Furthermore, the mini-budget has also imposed a regulatory duty on the import of various luxury items,
including perfumes, cosmetics, and expensive watches. The Government has also imposed a tax on the
import of mobile phones worth more than $30, which will lead to an increase in the prices of expensive
mobile phones.
The increase in the prices of these essential commodities is likely to have a significant impact on the
economy of Pakistan. It will increase the cost of living for ordinary citizens, which will reduce their
purchasing power and affect their standard of living. The increase in the prices of petroleum products
will lead to an increase in the cost of transportation, which will affect the prices of goods and services.
This, in turn, will lead to inflation, reducing citizens’ overall purchasing power.

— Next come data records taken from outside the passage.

-- ==== Sys2Proof/Tests/Slice0.lean ====
section
/-! SUPPORT. Tests. Expected results are those of spec/95_test_vectors.md (named V-…) or of the spec's encodings, or
worked out by hand from a rule; then, for every obligation with hypotheses, a state and operands that meet them. -/

namespace Sys2Proof.Tests

open Sys2Proof Sys2Proof.Machine

/-! ### WellFormed refuses an ill-formed term for each of its checks -/

theorem test_wf_ftInc_above_range : (Instr.ftInc 0x110000#21).wellFormed = false := by decide
theorem test_wf_ftSet_first_surrogate : (Instr.ftSet 0xD800#21).wellFormed = false := by decide
theorem test_wf_ftRead_last_surrogate : (Instr.ftRead 0xDFFF#21).wellFormed = false := by decide
theorem test_wf_encSymbol_highest_field : (Instr.encSymbol 0x1FFFFF#21).wellFormed = false := by decide
theorem test_wf_dtLoad_surrogate : (Instr.dtLoad 0xDABC#21).wellFormed = false := by decide
theorem test_wf_decLast_tail_zero : (Instr.decLast 0x40#8 0#4).wellFormed = false := by decide
theorem test_wf_decLast_tail_nine : (Instr.decLast 0x40#8 9#4).wellFormed = false := by decide
/-- The neighbours of the refused values are accepted. -/
theorem test_wf_accepts_the_bounds :
    ((Instr.ftInc 0x10FFFF#21).wellFormed && (Instr.ftSet 0xD7FF#21).wellFormed &&
      (Instr.ftRead 0xE000#21).wellFormed && (Instr.encSymbol 0#21).wellFormed &&
      (Instr.decLast 0x40#8 1#4).wellFormed && (Instr.decLast 0x40#8 8#4).wellFormed) = true := by decide

/-! ### Decoding: words written bit by bit, OPC[31:24] then OPND[23:0], from 30_encoding.md R101 to R108 -/

theorem test_decode_nop : (decode 0b00000000000000000000000000000000#32).toOption = some .nop := by decide
theorem test_decode_errClr : (decode 0b00000001000000000000000000000000#32).toOption = some .errClr := by decide
theorem test_decode_ftClear : (decode 0b00010000000000000000000000000000#32).toOption = some .ftClear := by decide
/-- FT_INC 'a': SYM = 0x61. -/
theorem test_decode_ftInc :
    (decode 0b00010001000000000000000001100001#32).toOption = some (.ftInc 0x61#21) := by decide
/-- FT_SET U+10FFFF. -/
theorem test_decode_ftSet :
    (decode 0b00010010000100001111111111111111#32).toOption = some (.ftSet 0x10FFFF#21) := by decide
theorem test_decode_ftRead :
    (decode 0b00010011000000000000000001100001#32).toOption = some (.ftRead 0x61#21) := by decide
theorem test_decode_buildTree : (decode 0b00100000000000000000000000000000#32).toOption = some .buildTree := by decide
/-- NODE_READ 16777215: IDX is all of OPND. -/
theorem test_decode_nodeRead :
    (decode 0b00100001111111111111111111111111#32).toOption = some (.nodeRead 0xFFFFFF#24) := by decide
theorem test_decode_genTable : (decode 0b00100010000000000000000000000000#32).toOption = some .genTable := by decide
/-- CT_READ 7. -/
theorem test_decode_ctRead :
    (decode 0b00100011000000000000000000000111#32).toOption = some (.ctRead 7#24) := by decide
theorem test_decode_encSymbol :
    (decode 0b00110000000000000000000001100010#32).toOption = some (.encSymbol 0x62#21) := by decide
theorem test_decode_encFlush : (decode 0b00110001000000000000000000000000#32).toOption = some .encFlush := by decide
theorem test_decode_dtClear : (decode 0b01000000000000000000000000000000#32).toOption = some .dtClear := by decide
theorem test_decode_dtLoad :
    (decode 0b01000001000000000000000001100001#32).toOption = some (.dtLoad 0x61#21) := by decide
theorem test_decode_dtCommit : (decode 0b01000010000000000000000000000000#32).toOption = some .dtCommit := by decide
theorem test_decode_dtFromCt : (decode 0b01000011000000000000000000000000#32).toOption = some .dtFromCt := by decide
/-- DEC_BYTE 0x96. -/
theorem test_decode_decByte :
    (decode 0b01001000000000000000000010010110#32).toOption = some (.decByte 0x96#8) := by decide
/-- DEC_LAST 0x40, 3: TAILN = 3 in bits 11:8, BYTE = 0x40. -/
theorem test_decode_decLast :
    (decode 0b01001001000000000000001101000000#32).toOption = some (.decLast 0x40#8 3#4) := by decide
theorem test_decode_decEnd : (decode 0b01001010000000000000000000000000#32).toOption = some .decEnd := by decide
/-- V-W-2, V-W-9, V-W-31, V-W-35: a must-be-0 bit is 1. V-W-5, V-W-37: reserved opcodes. -/
theorem test_decode_illegal : (decode 0x00000001#32).toOption = none ∧ (decode 0x11200061#32).toOption = none ∧
    (decode 0x48000196#32).toOption = none ∧ (decode 0x49001340#32).toOption = none ∧
    (decode 0x0F000000#32).toOption = none ∧ (decode 0x4B000000#32).toOption = none := by decide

Moreover, the increase in the prices of luxury items will lead to a decline in their demand, which will
negatively affect the import of such items. It will reduce the revenue of the Government, as the tax on
the import of such items is a significant source of income for the Government.
In conclusion, the mini-budget contains measures that are aimed at enhancing the economic growth of
Pakistan. However, the increase in the prices of essential commodities may have a negative impact on
the economy in the short term. The Government needs to implement policies that will reduce the
impact of such measures on the cost of living of ordinary citizens, while also increasing revenue and
enhancing economic growth. Only then, will the economy of Pakistan be able to recover and prosper in
the long run?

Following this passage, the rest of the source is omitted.